In a Babylonian tale on Oanni, we find the description of amphibious beings who came to this earth for the good of humanity.
With their vehicle egg-shaped, would be moored in the Red Sea. The following descriptions are taken from a History of Mesopotamia, written in the third century BC by Berossus, Babylonian priest whose work survives only in fragments reported by Greek historians. “The whole body was like that of a fish; and he had another head in a fish head, and feet like the feet of a man were added to the tail of a fish. His voice and his language were articulate and human. During the day, this being conversed with men, but not ingested any food at that season; and he communicated their knowledge of letters and sciences and every kind of art.
He taught them to construct houses, to found temples, to formulate laws, and explained to them the principles of geometry.
In short he instructed them in every material suitable to sweeten the ways and to humanize the human species.
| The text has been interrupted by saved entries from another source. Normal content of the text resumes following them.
theorem MotorUnit.Seen.deadKept {now : Instant} {l0 : LegName → Leg} {u v : MotorUnit} (o : u.Seen now v)
    (h : u.DeadKept now l0) : v.DeadKept now l0 := by
  have hs := o.channelSound h.1
  have hr := o.inRange h.2.1
  refine ⟨hs, hr, ?_⟩
  have rule := LegRule.kept (dead := u.settings.deadTime) now l0 h.2.1.2.1
  cases o with
  | same => exact h.2.2
  | op o =>
    rcases o.settings_cases with e | ⟨w, x, ha, e, hc, _⟩
    · rw [e]
      exact o.legs rule h.2.2
    · by_cases hd : v.settings.deadTime = u.settings.deadTime
      · rw [hc, hd]
        exact h.2.2
      · have hw : u.channel.state = .stopped := by
          have hf : w.isFree = false := by
            cases hf : w.isFree with
            | false => rfl
            | true =>
              exfalso
              apply hd
              unfold MotorUnit.newSettings at e
              cases w <;> simp only [MotorWord.isFree, reduceCtorEq] at hf <;>
                simp only [Option.ite_none_right_eq_some, Option.some.injEq] at e <;>
                · obtain ⟨_, e⟩ := e
                  rw [← e]
          simpa [MotorUnit.settingAllowed, hf] using ha
        have hoff := h.1.2.2.2.2.2 (.inl hw)
        rw [hc]
        refine Channel.legsAll_iff.2 fun n => ?_
        have k := Channel.legsAll_leg n h.2.2
        have ho := (hoff n).1
        refine ⟨fun due e => absurd ho (k.1 due e).1, fun e => ?_, fun e => ?_⟩
        · rcases k.2.1 e with j | j
          · exact .inl j
          · rw [ho] at j; cases j.1
        · rcases k.2.2 e with j | j
          · exact .inl j
          · rw [ho] at j; cases j.1
  | softRestart => exact rule.softRestart h.2.2
  | startBurst => exact h.2.2
  | flushed f =>
    rw [MotorUnit.flushed_settings]
    exact MotorUnit.flushed_channel_legs now f u h.2.2

end Sys2Proof.Machine
end

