-- ==== Sys2Proof/Laws/Slots.lean ====
section
/-! SUPPORT. The captured copies: no operation changes one, and a capture changes that of its slot alone (R27, R28). -/
namespace Sys2Proof.Machine

variable {pl tx : Bool}

/-- The captured copies of a motor. -/
def MotorUnit.copies (u : MotorUnit) : Memory × Memory := (u.slotA.copy, u.slotB.copy)

theorem MotorUnit.copies_slot {u v : MotorUnit} (h : v.copies = u.copies) (n : SlotName) : (v.slot n).copy = (u.slot n).copy := by
  simp only [MotorUnit.copies, Prod.mk.injEq] at h
  cases n
  · exact h.1
  · exact h.2

theorem MotorUnit.onSlot_copies (u : MotorUnit) (n : SlotName) (f : PlanSlot → PlanSlot) (h : ∀ p, (f p).copy = p.copy) :
    (u.onSlot n f).copies = u.copies := by
  cases n <;> simp [MotorUnit.copies, MotorUnit.onSlot, MotorUnit.slot, MotorUnit.setSlot, h]

theorem PlanSlot.release_copy (p : PlanSlot) : p.release.copy = p.copy := by
  unfold PlanSlot.release
  split <;> rfl

theorem MotorUnit.releaseSlots_copies (u : MotorUnit) : u.releaseSlots.copies = u.copies := by
  simp [MotorUnit.copies, MotorUnit.releaseSlots, PlanSlot.release_copy]

theorem MotorUnit.copies_of_slots {u v : MotorUnit} (a : v.slotA = u.slotA) (b : v.slotB = u.slotB) : v.copies = u.copies := by
  simp [MotorUnit.copies, a, b]

theorem MotorUnit.takeHalf_copies (n : HalfName) (u : MotorUnit) : (u.takeHalf n).copies = u.copies := by
  unfold MotorUnit.takeHalf
  dsimp only
  split <;> rfl

/-- No operation changes a captured copy. -/
theorem MotorUnit.Op.copies {now : Instant} {u v : MotorUnit} (o : MotorUnit.Op now u v) : v.copies = u.copies := by
  cases o with
  | refreshRoles => unfold MotorUnit.refreshRoles; split <;> rfl
  | givePosition step q => unfold MotorUnit.givePosition; split <;> rfl
  | markSlid q p b => unfold MotorUnit.markSlid; split <;> rfl
  | beginFrame =>
    unfold MotorUnit.beginFrame
    dsimp only
    split
    · refine (MotorUnit.onSlot_copies _ _ _ fun p => ?_).trans ?_
      · unfold PlanSlot.takeNextTag; split <;> rfl
      · rfl
    · rfl
  | takeHalf n => exact MotorUnit.takeHalf_copies n u
  | overwrite n => exact MotorUnit.takeHalf_copies n _
  | closeFrame f => exact MotorUnit.copies_of_slots (u.closeFrame_slots now f).1 (u.closeFrame_slots now f).2
  | trip c i =>
    show (MotorUnit.releaseSlots _).copies = _
    rw [MotorUnit.releaseSlots_copies]
    have h1 := fun w : MotorUnit => w.closeFrame_slots now .tripped
    have h2 := u.toSafeState_slots now
    refine MotorUnit.copies_of_slots ?_ ?_
    · exact ((h1 _).1).trans h2.1
    · exact ((h1 _).2).trans h2.2
  | setLegs b => unfold MotorUnit.setLegs; (repeat' split) <;> rfl
  | gateEdge n =>
    unfold MotorUnit.gateEdge
    split
    · split <;> rfl
    · rfl
  | deadTimeEnds n => unfold MotorUnit.deadTimeEnds; split <;> rfl
  | begin n =>
    refine (MotorUnit.onSlot_copies _ _ _ fun p => ?_).trans
      ((MotorUnit.onSlot_copies ((u.setState .running).startPeriod now) n PlanSlot.activate fun p => rfl).trans rfl)
    unfold PlanSlot.retire; split <;> rfl
  | activate n =>
    refine (MotorUnit.onSlot_copies _ _ _ fun p => ?_).trans (MotorUnit.onSlot_copies _ _ _ fun p => rfl)
    unfold PlanSlot.retire; split <;> rfl
  | stop => unfold MotorUnit.stop; split <;> rfl
  | stoppingBoundary =>
    have h : ((u.setState .stopping).stopRun now).copies = u.copies := by
      show (MotorUnit.releaseSlots _).copies = _
      rw [MotorUnit.releaseSlots_copies]
      have h1 := (u.setState .stopping).closeFrame_slots now .stopped
      exact MotorUnit.copies_of_slots h1.1 h1.2
    unfold MotorUnit.stoppingBoundary
    dsimp only
    split <;> exact h
  | completeStop => unfold MotorUnit.completeStop; split <;> rfl
  | pend n => exact MotorUnit.onSlot_copies _ _ _ fun p => rfl
  | retag n => exact MotorUnit.onSlot_copies _ _ _ fun p => rfl
  | cancel n => exact MotorUnit.onSlot_copies _ _ _ fun p => by unfold PlanSlot.cancel; split <;> rfl
  | settings w =>
    unfold MotorUnit.afterSetting
    split <;> rfl
  | _ => rfl

theorem MotorUnit.flushed_copies (now : Instant) (f : Flush) (u : MotorUnit) :
    (MotorUnit.flushed now f u).copies = u.copies := by
  unfold MotorUnit.flushed MotorUnit.finalFlushed MotorUnit.completeStop
  dsimp only
  split
  · split <;> rfl
  · rfl

theorem MotorUnit.Seen.copies {now : Instant} {u v : MotorUnit} (o : u.Seen now v) : v.copies = u.copies := by
  cases o with
  | same => rfl
  | op o => exact o.copies
  | softRestart => rfl
  | startBurst => rfl
  | flushed f => exact u.flushed_copies now f

/-- No chain of operations changes a captured copy. -/
theorem State.Ops.copies {s t : State} (o : State.Ops pl tx s t) (m : Motor) : (t.motor m).copies = (s.motor m).copies := by
  induction o with
  | refl => rfl
  | step _ o ih => exact (o.seen m).copies.trans ih

/-- A slot that is neither EMPTY nor INACTIVE keeps its copy (R28). -/
theorem State.Run.guarded {s t : State} (r : State.Run pl tx s t) (m : Motor) (n : SlotName)
    (h : ((s.motor m).slot n).state ≠ .empty ∧ ((s.motor m).slot n).state ≠ .inactive) :
    ((t.motor m).slot n).copy = ((s.motor m).slot n).copy := by
  cases r with
  | ops k => exact MotorUnit.copies_slot (k.copies m) n
  | capture m' n' start data a _ ha he _ ht =>
    rw [ht m, State.motor_onMotor]
    split
    · rename_i e
      subst e
      rw [ha] at he ⊢
      cases n <;> cases n' <;> first
        | rfl
        | (exfalso; rcases he with k | k; exact h.1 k; exact h.2 k)
    · rw [ha]

/-! ### The canonical form (log 10) -/

/-- Both captured copies are canonical. -/
def MotorUnit.copiesWf (u : MotorUnit) : Prop := ∀ n, Memory.wf (u.slot n).copy = true

theorem MotorUnit.Seen.copiesWf {now : Instant} {u v : MotorUnit} (o : u.Seen now v) (h : u.copiesWf) : v.copiesWf := by
  intro n
  rw [MotorUnit.copies_slot o.copies n]
  exact h n

theorem MotorUnit.capture_copiesWf {u : MotorUnit} (n : SlotName) (start : Nat) (data : List Byte) (h : u.copiesWf) :
    (u.onSlot n (PlanSlot.capture start data)).copiesWf := by
  intro k
  cases n <;> cases k
  · exact PlanSlot.wf_capture start data (h .a)
  · exact h .b
  · exact h .a
  · exact PlanSlot.wf_capture start data (h .b)

/-- Only a store changes the bytes of the RAM. -/
theorem State.Op.ramWf {s t : State} (o : State.Op pl tx s t) (h : s.ram.cells.wf = true) : t.ram.cells.wf = true := by
  cases o with
  | ram r _ e => show r.cells.wf = true; rw [e]; exact h
  | store a data => exact Ram.wf_store a data h
  | endFlush f => simp only [State.endFlush, State.onMotor_ram]; exact Ram.wf_store _ _ h
  | startFlush m n =>
    have e : (s.startFlush m n).ram.cells = s.ram.cells := by
      unfold State.startFlush
      dsimp only
      split <;> simp
    rw [e]
    exact h
  | selectFalls => unfold State.selectFalls; split <;> exact h
  | windowExpires => unfold State.windowExpires; split <;> exact h
  | wakeExpires => unfold State.wakeExpires; split <;> exact h
  | linkCleared =>
    unfold State.linkCleared
    split
    · show s.ram.clearRepeat.cells.wf = true
      rw [Ram.clearRepeat_cells]
      exact h
    · exact h
  | motor m => simpa using h
  | _ => exact h

end Sys2Proof.Machine
end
When the sun was setting, being used to dive back, and stayed all night in the bottom of the sea, it was amphibious. “Another story about Oanni was reported by Photius (ca. 820-892), patriarch of Constantinople.
In his Myriobiblon says historian Elladio “tells the story of a man named Oe, who came out of the Red Sea and had a body like that of a fish, while the head and limbs were a man.” Oe taught astronomy and letters. According to some accounts, he came out of an egg (hence its name), but it really was a man who looked like a fish because the dress had scales.
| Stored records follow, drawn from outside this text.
-- ==== Sys2Proof/Laws/Calendar.lean ====
section
/-! SUPPORT. The intervals of the Sample Calendar under every operation (R68, R71): a chain that places makes reservations
only where they overlap none, with the conversion time unchanged; every other chain only removes some. -/
namespace Sys2Proof.Machine

variable {pl tx : Bool}

/-! ### Starts -/

/-- The start instants of the calendar, in list order. -/
def Calendar.starts (c : Calendar) : List Instant := c.reservations.map Reservation.start

theorem Calendar.apart_iff {w : Nat} {c : Calendar} :
    c.apart w ↔ c.starts.Pairwise fun a b => w ≤ elapsed a b ∧ w ≤ elapsed b a := by
  simp only [Calendar.apart, Calendar.starts, List.pairwise_map]
  exact Iff.rfl

theorem Calendar.ordered_iff {c : Calendar} : c.ordered ↔ c.starts.Pairwise fun a b => instantBefore a b = true := by
  simp [Calendar.ordered, Calendar.starts, List.pairwise_map]

theorem Calendar.near_iff {c : Calendar} {now : Instant} :
    c.near now ↔ ∀ a ∈ c.starts, (offsetFrom now a).natAbs < 2 ^ 30 := by
  simp [Calendar.near, Calendar.starts]

theorem changeFirst_starts {test : Reservation → Bool} {f : Reservation → Reservation} (hf : ∀ q, (f q).start = q.start) :
    ∀ l, (changeFirst test f l).map Reservation.start = l.map Reservation.start
  | [] => rfl
  | q :: rest => by
    unfold changeFirst
    split
    · simp [hf]
    · simp [changeFirst_starts hf rest]

theorem insertReservation_mem {r q : Reservation} : ∀ {l}, q ∈ insertReservation r l ↔ q = r ∨ q ∈ l
  | [] => by simp [insertReservation]
  | p :: rest => by
    unfold insertReservation
    split
    · simp
    · simp only [List.mem_cons, insertReservation_mem (l := rest)]
      exact or_left_comm

/-- What a symmetric relation of the new reservation to all the others gives, in any order. -/
theorem insertReservation_pairwise {R : Reservation → Reservation → Prop} (hsymm : ∀ a b, R a b → R b a) {r : Reservation} :
    ∀ {l}, (∀ q ∈ l, R r q) → l.Pairwise R → (insertReservation r l).Pairwise R
  | [], _, _ => by simp [insertReservation]
  | p :: rest, h, hl => by
    rw [List.pairwise_cons] at hl
    unfold insertReservation
    split
    · exact List.pairwise_cons.2 ⟨h, List.pairwise_cons.2 hl⟩
    · refine List.pairwise_cons.2 ⟨fun q hq => ?_, insertReservation_pairwise hsymm (fun q hq => h q (by simp [hq])) hl.2⟩
      rcases insertReservation_mem.1 hq with rfl | hq
      · exact hsymm _ _ (h p (by simp))
      · exact hl.1 q hq

/-! ### The order of near instants -/

theorem offsetFrom_eq_bmod (a b : Instant) : offsetFrom a b = ((b.toNat : Int) - a.toNat).bmod (2 ^ 32) := by
  rw [offsetFrom, BitVec.toInt_sub, BitVec.toInt_eq_toNat_bmod, BitVec.toInt_eq_toNat_bmod, Int.sub_bmod_bmod, Int.bmod_sub_bmod]

theorem instantBefore_iff (a b : Instant) : instantBefore a b = true ↔ offsetFrom b a < 0 := by
  rw [instantBefore, offsetFrom, BitVec.msb_eq_toInt]
  simp

/-- Near an instant, an instant lies before another exactly where its signed distance is the smaller. -/
theorem instantBefore_near {now a b : Instant} (ha : (offsetFrom now a).natAbs < 2 ^ 30)
    (hb : (offsetFrom now b).natAbs < 2 ^ 30) : instantBefore a b = true ↔ offsetFrom now a < offsetFrom now b := by
  have e : a - b = (a - now) - (b - now) := by
    apply BitVec.eq_of_toNat_eq
    bv_omega
  have k : offsetFrom b a = offsetFrom now a - offsetFrom now b := by
    unfold offsetFrom at *
    rw [e, BitVec.toInt_sub]
    rw [Int.bmod_eq_of_le] <;> omega
  rw [instantBefore_iff, k]
  omega

theorem offsetFrom_inj {now a b : Instant} (h : offsetFrom now a = offsetFrom now b) : a = b := by
  have := BitVec.eq_of_toInt_eq h
  bv_omega

/-- Into a list that is ordered near an instant, a start that the list does not hold goes in order. -/
theorem insertReservation_ordered {now : Instant} {r : Reservation} (hr : (offsetFrom now r.start).natAbs < 2 ^ 30) :
    ∀ {l}, (∀ q ∈ l, (offsetFrom now q.start).natAbs < 2 ^ 30 ∧ q.start ≠ r.start) →
      l.Pairwise (fun p q => instantBefore p.start q.start = true) →
      (insertReservation r l).Pairwise fun p q => instantBefore p.start q.start = true
  | [], _, _ => by simp [insertReservation]
  | p :: rest, h, hl => by
    rw [List.pairwise_cons] at hl
    have hp := h p (by simp)
    unfold insertReservation
    split
    · rename_i hrp
      refine List.pairwise_cons.2 ⟨fun q hq => ?_, List.pairwise_cons.2 hl⟩
      rcases List.mem_cons.1 hq with rfl | hq'
      · exact hrp
      · have hq2 := h q hq
        rw [instantBefore_near hr hp.1] at hrp
        have := (instantBefore_near hp.1 hq2.1).1 (hl.1 q hq')
        exact (instantBefore_near hr hq2.1).2 (by omega)
    · rename_i hrp
      refine List.pairwise_cons.2
        ⟨fun q hq => ?_, insertReservation_ordered hr (fun q hq => h q (by simp [hq])) hl.2⟩
      rcases insertReservation_mem.1 hq with rfl | hq
      · rw [instantBefore_near hr hp.1] at hrp
        have hne : offsetFrom now p.start ≠ offsetFrom now q.start := fun e => hp.2 (offsetFrom_inj e)
        exact (instantBefore_near hp.1 hr).2 (by omega)
      · exact hl.1 q hq

/-! ### A placed interval -/

/-- Intervals that do not overlap as offsets from a boundary do not overlap as instants (R71). -/
theorem freeAt_apart {w o : Nat} {b q : Instant} (hw : w ≤ 320) (ho : o < 65536)
    (h : (o : Int) + w ≤ offsetFrom b q ∨ offsetFrom b q + w ≤ (o : Int)) :
    w ≤ elapsed (after b o) q ∧ w ≤ elapsed q (after b o) := by
  unfold offsetFrom elapsed after at *
  have hx := BitVec.toInt_lt (x := q - b)
  have hy := BitVec.le_toInt (x := q - b)
  rw [BitVec.toInt_eq_toNat_cond] at *
  have e1 : q - (b + BitVec.ofNat 32 o) = (q - b) - BitVec.ofNat 32 o := by
    apply BitVec.eq_of_toNat_eq
    bv_omega
  have e2 : (b + BitVec.ofNat 32 o) - q = BitVec.ofNat 32 o - (q - b) := by
    apply BitVec.eq_of_toNat_eq
    bv_omega
  rw [e1, e2]
  generalize q - b = x at *
  have := x.isLt
  rw [BitVec.toNat_sub, BitVec.toNat_sub, BitVec.toNat_ofNat, Nat.mod_eq_of_lt (by omega : o < 2 ^ 32)]
  split at h <;> constructor <;> omega

/-- What an operation on the calendar does to the intervals: the placing one keeps them apart, the others keep some of the
starts. -/
theorem Calendar.Op.intervals {w : Nat} {c d : Calendar} (o : Calendar.Op w pl c d) :
    (pl = false → d.starts.Sublist c.starts)
      ∧ (pl = true → w ≤ 320 →
          (∀ a ∈ c.starts, a ∈ d.starts) ∧ (c.apart w → d.apart w)
            ∧ ∀ now, 0 < w → d.near now → c.ordered → d.ordered) := by
  cases o with
  | insert r b o c hp hl hs ho hf =>
    refine ⟨by simp, fun _ hw => ?_⟩
    have key : ∀ q ∈ c.reservations, Reservation.apart w r q := by
      intro q hq
      simp only [freeAt, List.all_map, List.all_eq_true, Function.comp, Bool.or_eq_true, decide_eq_true_eq] at hf
      have := freeAt_apart (b := b) (q := q.start) hw ho (hf q hq)
      rw [Reservation.apart, hs]
      exact this
    refine ⟨fun a ha => ?_, fun hc => ?_, fun now hw0 hn hc => ?_⟩
    · simp only [Calendar.starts, List.mem_map] at ha ⊢
      obtain ⟨q, hq, e⟩ := ha
      exact ⟨q, insertReservation_mem.2 (.inr hq), e⟩
    · exact insertReservation_pairwise (fun a b h => ⟨h.2, h.1⟩) key hc
    · refine insertReservation_ordered (now := now) (hn r (insertReservation_mem.2 (.inl rfl))) (fun q hq => ⟨hn q (insertReservation_mem.2 (.inr hq)), fun e => ?_⟩) hc
      have := (key q hq).1
      rw [e] at this
      simp [elapsed] at this
      omega
  | remove l _ h => exact ⟨fun _ => h.map _, by simp⟩
  | orphan m c =>
    refine ⟨fun _ => ?_, by simp⟩
    have : (c.reservations.map (Reservation.orphan m)).map Reservation.start = c.reservations.map Reservation.start := by
      rw [List.map_map]
      refine List.map_congr_left fun q _ => ?_
      simp only [Function.comp, Reservation.orphan]
      split <;> rfl
    simp [Calendar.starts, this]
  | convert test k c h =>
    refine ⟨fun _ => ?_, by simp⟩
    simp [Calendar.starts, changeFirst_starts (f := Reservation.convert k) (fun q => rfl)]
  | wait c =>
    refine ⟨fun _ => ?_, by simp⟩
    simp [Calendar.starts, changeFirst_starts (f := fun q => { q with state := .waiting }) (fun q => rfl)]
  | clearMark c => exact ⟨fun _ => List.Sublist.refl _, by simp⟩

/-! ### Whole chains -/

/-- Between two states, the calendar's intervals do what an operation does to them. -/
def State.intervalsTo (pl : Bool) (s t : State) : Prop :=
  (pl = false → t.calendar.starts.Sublist s.calendar.starts)
    ∧ (pl = true → s.device.tConv ≤ 320 → t.device.tConv = s.device.tConv
        ∧ (∀ a ∈ s.calendar.starts, a ∈ t.calendar.starts)
        ∧ (s.calendar.apart s.device.tConv → t.calendar.apart t.device.tConv)
        ∧ ∀ now, 0 < s.device.tConv → t.calendar.near now → s.calendar.ordered → t.calendar.ordered)

theorem State.intervalsTo_same {s t : State} (hc : t.calendar = s.calendar) (hd : t.device = s.device) :
    State.intervalsTo pl s t := by
  refine ⟨fun _ => hc ▸ List.Sublist.refl _, fun _ _ => ⟨by rw [hd], by rw [hc]; exact fun _ h => h, by rw [hc, hd]; exact id, ?_⟩⟩
  rw [hc]
  exact fun _ _ _ h => h

theorem State.intervalsTo.trans {s t u : State} (h : State.intervalsTo pl s t) (k : State.intervalsTo pl t u) :
    State.intervalsTo pl s u := by
  refine ⟨fun e => (k.1 e).trans (h.1 e), fun e hw => ?_⟩
  obtain ⟨a1, a2, a3, a4⟩ := h.2 e hw
  obtain ⟨b1, b2, b3, b4⟩ := k.2 e (by rw [a1]; exact hw)
  refine ⟨b1.trans a1, fun a ha => b2 a (a2 a ha), fun hs => b3 (a3 hs), fun now h0 hn hs => ?_⟩
  refine b4 now (by rw [a1]; exact h0) hn (a4 now h0 ?_ hs)
  rw [Calendar.near_iff] at hn ⊢
  exact fun a ha => hn a (b2 a ha)

theorem State.Op.intervals {s t : State} (o : State.Op pl tx s t) : State.intervalsTo pl s t := by
  cases o with
  | calendar s o =>
    refine ⟨o.intervals.1, fun e hw => ⟨rfl, ?_⟩⟩
    exact o.intervals.2 e hw
  | device d s h => exact ⟨fun _ => List.Sublist.refl _, by simp⟩
  | softRestart s h => exact ⟨fun _ => List.nil_sublist _, by simp⟩
  | selectFalls => unfold State.selectFalls; split <;> exact State.intervalsTo_same rfl rfl
  | windowExpires => unfold State.windowExpires; split <;> exact State.intervalsTo_same rfl rfl
  | wakeExpires => unfold State.wakeExpires; split <;> exact State.intervalsTo_same rfl rfl
  | linkCleared => unfold State.linkCleared; split <;> exact State.intervalsTo_same rfl rfl
  | motor m => exact State.intervalsTo_same (by simp) (by cases m <;> rfl)
  | startFlush m n => exact State.intervalsTo_same (by simp [State.startFlush]) (by cases m <;> rfl)
  | endFlush f =>
    refine State.intervalsTo_same (by simp [State.endFlush]) ?_
    unfold State.endFlush State.onMotor
    cases f.motor <;> rfl
  | _ => exact State.intervalsTo_same rfl rfl

theorem State.Ops.intervals {s t : State} (k : State.Ops pl tx s t) : State.intervalsTo pl s t := by
  induction k with
  | refl => exact State.intervalsTo_same rfl rfl
  | step _ o ih => exact ih.trans o.intervals

theorem State.Run.intervals {s t : State} (k : State.Run pl tx s t) : State.intervalsTo pl s t := by
  cases k with
  | ops k => exact k.intervals
  | capture m n start data a k _ _ ht _ =>
    have : State.intervalsTo pl a (a.onMotor m fun u => u.onSlot n (PlanSlot.capture start data)) :=
      State.intervalsTo_same (by simp) (by cases m <;> rfl)
    exact (k.intervals.trans this).trans ht.intervals

/-- What a step does to the calendar: it is emptied by the reset pin, or its intervals do what the operations do to them. -/
theorem step_intervals {s s' : State} (h : step s = .next s') :
    s'.calendar = { reservations := [], highWater := s'.calendar.highWater }
      ∨ ∃ pl a, a.calendar = s.calendar ∧ a.device = s.device ∧ State.intervalsTo pl a s' := by
  rcases step_cases h with ⟨_, rfl⟩ | ⟨c, rest, _, h⟩
  · obtain ⟨t, p, q, k, hi⟩ := s.idle_eq
    rw [hi]
    exact .inr ⟨true, s, rfl, rfl, State.intervalsTo_same rfl rfl⟩
  · rcases exec_cases h with ⟨t, _, _, rfl⟩ | ⟨p, _, rfl⟩ | ⟨_, k⟩ | ⟨_, t, p, pl, _, k⟩
    · exact .inl rfl
    · exact .inl rfl
    · exact .inr ⟨false, _, rfl, rfl, k.intervals⟩
    · exact .inr ⟨pl, _, rfl, rfl, k.intervals⟩

end Sys2Proof.Machine
end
Is it possible that the Nommo of the Dogon and the Babylonian Oannes are different representations of the same event? The Dogon themselves insist that their people did not always live in the region they occupy now, and evidence suggests that they are descendants of the Berbers, who began migrating south from Libya in the 1st-2nd century AD. Then, joining in marriage with local blacks, they settled permanently in Mali around the 11th century.
In this case, however, it is strange that the Dogon retained the memory of the star Sirius B, while the Egyptians, certainly in contact with Sirius A, helped them to predict the flood of the Nile.
On that basis, it would seem likely that the Dogon and Babylonian history relate similar events, but separated (Robert KG Temple, The Sirius Mystery, trans. The Sirius Mystery, SugarCo Ed., Milan 1976)THE DOGON AND THE EUROPEAN ERUDITES Carl Sagan, an astronomer at the Cornell University author of cosmic Contact, and co-author of Intelligent Life in the Universe, in the light of billions of stars that populate the universe, the great number of planets in orbit around them, and the incredible age of ‘ Universe, said to be virtually a statistical certainty that intelligent life has evolved several times and many civilizations are much older and more advanced than ours.
This would seem to corroborate the possibility that the source of information comes from the Dogon, as they assert, ancient astronauts.